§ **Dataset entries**
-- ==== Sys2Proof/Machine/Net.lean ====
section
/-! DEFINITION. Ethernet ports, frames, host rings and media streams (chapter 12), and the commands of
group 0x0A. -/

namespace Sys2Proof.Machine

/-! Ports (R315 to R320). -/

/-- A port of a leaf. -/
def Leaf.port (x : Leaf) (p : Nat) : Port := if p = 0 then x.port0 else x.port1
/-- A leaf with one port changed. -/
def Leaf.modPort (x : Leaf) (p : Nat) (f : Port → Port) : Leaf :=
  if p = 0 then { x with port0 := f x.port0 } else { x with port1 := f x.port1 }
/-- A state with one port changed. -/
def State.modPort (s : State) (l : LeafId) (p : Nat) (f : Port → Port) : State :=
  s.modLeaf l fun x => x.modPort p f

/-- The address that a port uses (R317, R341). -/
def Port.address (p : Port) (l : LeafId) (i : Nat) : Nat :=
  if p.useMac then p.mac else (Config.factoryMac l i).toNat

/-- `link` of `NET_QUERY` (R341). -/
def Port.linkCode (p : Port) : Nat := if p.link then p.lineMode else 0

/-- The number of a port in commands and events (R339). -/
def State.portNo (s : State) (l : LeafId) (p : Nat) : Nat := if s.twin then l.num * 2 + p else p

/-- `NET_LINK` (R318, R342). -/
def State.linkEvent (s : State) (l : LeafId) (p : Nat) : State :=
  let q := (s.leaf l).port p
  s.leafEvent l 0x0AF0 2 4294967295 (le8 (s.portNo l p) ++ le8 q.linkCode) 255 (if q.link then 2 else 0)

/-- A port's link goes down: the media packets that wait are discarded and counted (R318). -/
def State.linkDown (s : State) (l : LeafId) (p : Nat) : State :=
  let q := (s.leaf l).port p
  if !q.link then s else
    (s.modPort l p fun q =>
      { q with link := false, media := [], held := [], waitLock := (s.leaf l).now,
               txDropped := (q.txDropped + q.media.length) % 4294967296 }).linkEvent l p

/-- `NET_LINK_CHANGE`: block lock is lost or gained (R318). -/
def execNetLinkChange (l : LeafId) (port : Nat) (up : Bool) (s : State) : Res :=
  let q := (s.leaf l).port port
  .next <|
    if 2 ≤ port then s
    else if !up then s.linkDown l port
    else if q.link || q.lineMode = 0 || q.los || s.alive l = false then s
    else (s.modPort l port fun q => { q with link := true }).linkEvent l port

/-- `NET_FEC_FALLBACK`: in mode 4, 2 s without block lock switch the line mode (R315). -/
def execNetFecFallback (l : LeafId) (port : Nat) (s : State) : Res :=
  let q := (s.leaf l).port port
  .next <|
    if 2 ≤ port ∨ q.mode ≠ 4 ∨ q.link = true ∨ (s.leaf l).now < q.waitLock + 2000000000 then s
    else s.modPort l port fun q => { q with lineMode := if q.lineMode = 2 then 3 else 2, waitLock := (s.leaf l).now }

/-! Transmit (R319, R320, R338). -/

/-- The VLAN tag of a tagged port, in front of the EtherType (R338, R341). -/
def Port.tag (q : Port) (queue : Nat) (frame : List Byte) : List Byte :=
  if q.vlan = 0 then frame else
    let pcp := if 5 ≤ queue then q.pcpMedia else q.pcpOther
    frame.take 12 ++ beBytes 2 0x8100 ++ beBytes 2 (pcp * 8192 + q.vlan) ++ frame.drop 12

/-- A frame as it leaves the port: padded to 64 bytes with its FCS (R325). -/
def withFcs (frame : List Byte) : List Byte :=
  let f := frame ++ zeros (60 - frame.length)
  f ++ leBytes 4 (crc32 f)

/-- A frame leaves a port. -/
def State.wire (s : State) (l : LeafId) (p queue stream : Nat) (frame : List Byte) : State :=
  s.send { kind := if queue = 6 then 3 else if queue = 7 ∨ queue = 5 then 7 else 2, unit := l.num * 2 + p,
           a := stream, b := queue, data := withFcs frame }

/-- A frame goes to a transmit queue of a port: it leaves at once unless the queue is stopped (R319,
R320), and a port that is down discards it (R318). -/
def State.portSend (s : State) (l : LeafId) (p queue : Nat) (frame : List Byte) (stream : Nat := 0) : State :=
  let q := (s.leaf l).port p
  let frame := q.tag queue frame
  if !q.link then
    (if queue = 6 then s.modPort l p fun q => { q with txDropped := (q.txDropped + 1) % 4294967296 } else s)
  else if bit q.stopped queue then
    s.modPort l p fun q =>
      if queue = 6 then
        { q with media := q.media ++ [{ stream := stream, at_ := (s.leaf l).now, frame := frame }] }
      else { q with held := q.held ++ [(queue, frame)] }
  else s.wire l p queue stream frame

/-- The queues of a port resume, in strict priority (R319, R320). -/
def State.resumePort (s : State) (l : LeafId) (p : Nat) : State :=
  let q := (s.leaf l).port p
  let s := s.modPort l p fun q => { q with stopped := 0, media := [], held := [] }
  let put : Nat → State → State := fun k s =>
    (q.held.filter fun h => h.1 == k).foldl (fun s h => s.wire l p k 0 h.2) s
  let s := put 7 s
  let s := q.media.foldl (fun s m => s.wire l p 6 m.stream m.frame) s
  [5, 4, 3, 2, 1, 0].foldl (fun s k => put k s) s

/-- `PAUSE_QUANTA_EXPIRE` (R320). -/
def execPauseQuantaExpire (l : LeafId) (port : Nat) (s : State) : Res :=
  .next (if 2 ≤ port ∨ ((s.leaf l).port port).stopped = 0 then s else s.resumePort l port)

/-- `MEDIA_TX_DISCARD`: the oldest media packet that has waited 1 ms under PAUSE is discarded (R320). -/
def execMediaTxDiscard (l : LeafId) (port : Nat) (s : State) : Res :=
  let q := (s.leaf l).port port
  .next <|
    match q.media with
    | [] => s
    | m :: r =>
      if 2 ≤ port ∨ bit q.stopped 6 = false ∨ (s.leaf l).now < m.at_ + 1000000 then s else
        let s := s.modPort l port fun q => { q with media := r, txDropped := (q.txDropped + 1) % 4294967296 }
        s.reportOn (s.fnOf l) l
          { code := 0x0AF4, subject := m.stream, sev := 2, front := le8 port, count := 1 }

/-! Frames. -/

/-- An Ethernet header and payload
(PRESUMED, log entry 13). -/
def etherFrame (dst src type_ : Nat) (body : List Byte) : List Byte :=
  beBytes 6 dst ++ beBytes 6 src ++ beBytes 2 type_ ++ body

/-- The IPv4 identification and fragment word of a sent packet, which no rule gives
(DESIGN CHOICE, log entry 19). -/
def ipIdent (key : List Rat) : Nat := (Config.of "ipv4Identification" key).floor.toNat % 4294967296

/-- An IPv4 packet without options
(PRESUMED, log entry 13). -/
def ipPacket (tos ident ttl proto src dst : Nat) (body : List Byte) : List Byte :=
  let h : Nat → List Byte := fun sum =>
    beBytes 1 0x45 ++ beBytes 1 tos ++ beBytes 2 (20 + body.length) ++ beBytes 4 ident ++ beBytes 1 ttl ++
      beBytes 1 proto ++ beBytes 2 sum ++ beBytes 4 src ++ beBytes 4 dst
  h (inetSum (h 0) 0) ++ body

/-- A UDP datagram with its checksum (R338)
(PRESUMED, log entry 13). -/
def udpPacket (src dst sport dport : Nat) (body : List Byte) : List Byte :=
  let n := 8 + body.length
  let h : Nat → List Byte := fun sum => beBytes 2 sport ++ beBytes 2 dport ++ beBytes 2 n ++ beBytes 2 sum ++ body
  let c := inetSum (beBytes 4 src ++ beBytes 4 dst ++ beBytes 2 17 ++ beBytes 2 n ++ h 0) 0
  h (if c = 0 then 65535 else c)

§ **Goal of the exercise**
Make an exact copy of all the entries above.

§ **Your response**
-- ==== Sys2Proof/Machine/Net.lean ====
section
/-! DEFINITION. Ethernet ports, frames, host rings and media streams (chapter 12), and the commands of
group 0x0A. -/

namespace Sys2Proof.Machine

/-! Ports (R315 to R320). -/

/-- A port of a leaf. -/
def Leaf.port (x : Leaf) (p : Nat) : Port := if p = 0 then x.port0 else x.port1
/-- A leaf with one port changed. -/
def Leaf.modPort (x : Leaf) (p : Nat) (f : Port → Port) : Leaf :=
  if p = 0 then { x with port0 := f x.port0 } else { x with port1 := f x.port1 }
/-- A state with one port changed. -/
def State.modPort (s : State) (l : LeafId) (p : Nat) (f : Port → Port) : State :=
  s.modLeaf l fun x => x.modPort p f

/-- The address that a port uses (R317, R341). -/
def Port.address (p : Port) (l : LeafId) (i : Nat) : Nat :=
  if p.useMac then p.mac else (Config.factoryMac l i).toNat

/-- `link` of `NET_QUERY` (R341). -/
def Port.linkCode (p : Port) : Nat := if p.link then p.lineMode else 0

/-- The number of a port in commands and events (R339). -/
def State.portNo (s : State) (l : LeafId) (p : Nat) : Nat := if s.twin then l.num * 2 + p else p

/-- `NET_LINK` (R318, R342). -/
def State.linkEvent (s : State) (l : LeafId) (p : Nat) : State :=
  let q := (s.leaf l).port p
  s.leafEvent l 0x0AF0 2 4294967295 (le8 (s.portNo l p) ++ le8 q.linkCode) 255 (if q.link then 2 else 0)

/-- A port's link goes down: the media packets that wait are discarded and counted (R318). -/
def State.linkDown (s : State) (l : LeafId) (p : Nat) : State :=
  let q := (s.leaf l).port p
  if !q.link then s else
    (s.modPort l p fun q =>
      { q with link := false, media := [], held := [], waitLock := (s.leaf l).now,
               txDropped := (q.txDropped + q.media.length) % 4294967296 }).linkEvent l p

/-- `NET_LINK_CHANGE`: block lock is lost or gained (R318). -/
def execNetLinkChange (l : LeafId) (port : Nat) (up : Bool) (s : State) : Res :=
  let q := (s.leaf l).port port
  .next <|
    if 2 ≤ port then s
    else if !up then s.linkDown l port
    else if q.link || q.lineMode = 0 || q.los || s.alive l = false then s
    else (s.modPort l port fun q => { q with link := true }).linkEvent l port

/-- `NET_FEC_FALLBACK`: in mode 4, 2 s without block lock switch the line mode (R315). -/
def execNetFecFallback (l : LeafId) (port : Nat) (s : State) : Res :=
  let q := (s.leaf l).port port
  .next <|
    if 2 ≤ port ∨ q.mode ≠ 4 ∨ q.link = true ∨ (s.leaf l).now < q.waitLock + 2000000000 then s
    else s.modPort l port fun q => { q with lineMode := if q.lineMode = 2 then 3 else 2, waitLock := (s.leaf l).now }

/-! Transmit (R319, R320, R338). -/

/-- The VLAN tag of a tagged port, in front of the EtherType (R338, R341). -/
def Port.tag (q : Port) (queue : Nat) (frame : List Byte) : List Byte :=
  if q.vlan = 0 then frame else
    let pcp := if 5 ≤ queue then q.pcpMedia else q.pcpOther
    frame.take 12 ++ beBytes 2 0x8100 ++ beBytes 2 (pcp * 8192 + q.vlan) ++ frame.drop 12

/-- A frame as it leaves the port: padded to 64 bytes with its FCS (R325). -/
def withFcs (frame : List Byte) : List Byte :=
  let f := frame ++ zeros (60 - frame.length)
  f ++ leBytes 4 (crc32 f)

/-- A frame leaves a port. -/
def State.wire (s : State) (l : LeafId) (p queue stream : Nat) (frame : List Byte) : State :=
  s.send { kind := if queue = 6 then 3 else if queue = 7 ∨ queue = 5 then 7 else 2, unit := l.num * 2 + p,
           a := stream, b := queue, data := withFcs frame }

/-- A frame goes to a transmit queue of a port: it leaves at once unless the queue is stopped (R319,
R320), and a port that is down discards it (R318). -/
def State.portSend (s : State) (l : LeafId) (p queue : Nat) (frame : List Byte) (stream : Nat := 0) : State :=
  let q := (s.leaf l).port p
  let frame := q.tag queue frame
  if !q.link then
    (if queue = 6 then s.modPort l p fun q => { q with txDropped := (q.txDropped + 1) % 4294967296 } else s)
  else if bit q.stopped queue then
    s.modPort l p fun q =>
      if queue = 6 then
        { q with media := q.media ++ [{ stream := stream, at_ := (s.leaf l).now, frame := frame }] }
      else { q with held := q.held ++ [(queue, frame)] }
  else s.wire l p queue stream frame

/-- The queues of a port resume, in strict priority (R319, R320). -/
def State.resumePort (s : State) (l : LeafId) (p : Nat) : State :=
  let q := (s.leaf l).port p
  let s := s.modPort l p fun q => { q with stopped := 0, media := [], held := [] }
  let put : Nat → State → State := fun k s =>
    (q.held.filter fun h => h.1 == k).foldl (fun s h => s.wire l p k 0 h.2) s
  let s := put 7 s
  let s := q.media.foldl (fun s m => s.wire l p 6 m.stream m.frame) s
  [5, 4, 3, 2, 1, 0].foldl (fun s k => put k s) s

/-- `PAUSE_QUANTA_EXPIRE` (R320). -/
def execPauseQuantaExpire (l : LeafId) (port : Nat) (s : State) : Res :=
  .next (if 2 ≤ port ∨ ((s.leaf l).port port).stopped = 0 then s else s.resumePort l port)

/-- `MEDIA_TX_DISCARD`: the oldest media packet that has waited 1 ms under PAUSE is discarded (R320). -/
def execMediaTxDiscard (l : LeafId) (port : Nat) (s : State) : Res :=
  let q := (s.leaf l).port port
  .next <|
    match q.media with
    | [] => s
    | m :: r =>
      if 2 ≤ port ∨ bit q.stopped 6 = false ∨ (s.leaf l).now < m.at_ + 1000000 then s else
        let s := s.modPort l port fun q => { q with media := r, txDropped := (q.txDropped + 1) % 4294967296 }
        s.reportOn (s.fnOf l) l
          { code := 0x0AF4, subject := m.stream, sev := 2, front := le8 port, count := 1 }

/-! Frames. -/

/-- An Ethernet header and payload
(PRESUMED, log entry 13). -/
def etherFrame (dst src type_ : Nat) (body : List Byte) : List Byte :=
  beBytes 6 dst ++ beBytes 6 src ++ beBytes 2 type_ ++ body

/-- The IPv4 identification and fragment word of a sent packet, which no rule gives
(DESIGN CHOICE, log entry 19). -/
def ipIdent (key : List Rat) : Nat := (Config.of "ipv4Identification" key).floor.toNat % 4294967296

/-- An IPv4 packet without options
(PRESUMED, log entry 13). -/
def ipPacket (tos ident ttl proto src dst : Nat) (body : List Byte) : List Byte :=
  let h : Nat → List Byte := fun sum =>
    beBytes 1 0x45 ++ beBytes 1 tos ++ beBytes 2 (20 + body.length) ++ beBytes 4 ident ++ beBytes 1 ttl ++
      beBytes 1 proto ++ beBytes 2 sum ++ beBytes 4 src ++ beBytes 4 dst
  h (inetSum (h 0) 0) ++ body

/-- A UDP datagram with its checksum (R338)
(PRESUMED, log entry 13). -/
def udpPacket (src dst sport dport : Nat) (body : List Byte) : List Byte :=
  let n := 8 + body.length
  let h : Nat → List Byte := fun sum => beBytes 2 sport ++ beBytes 2 dport ++ beBytes 2 n ++ beBytes 2 sum ++ body
  let c := inetSum (beBytes 4 src ++ beBytes 4 dst ++ beBytes 2 17 ++ beBytes 2 n ++ h 0) 0
  h (if c = 0 then 65535 else c)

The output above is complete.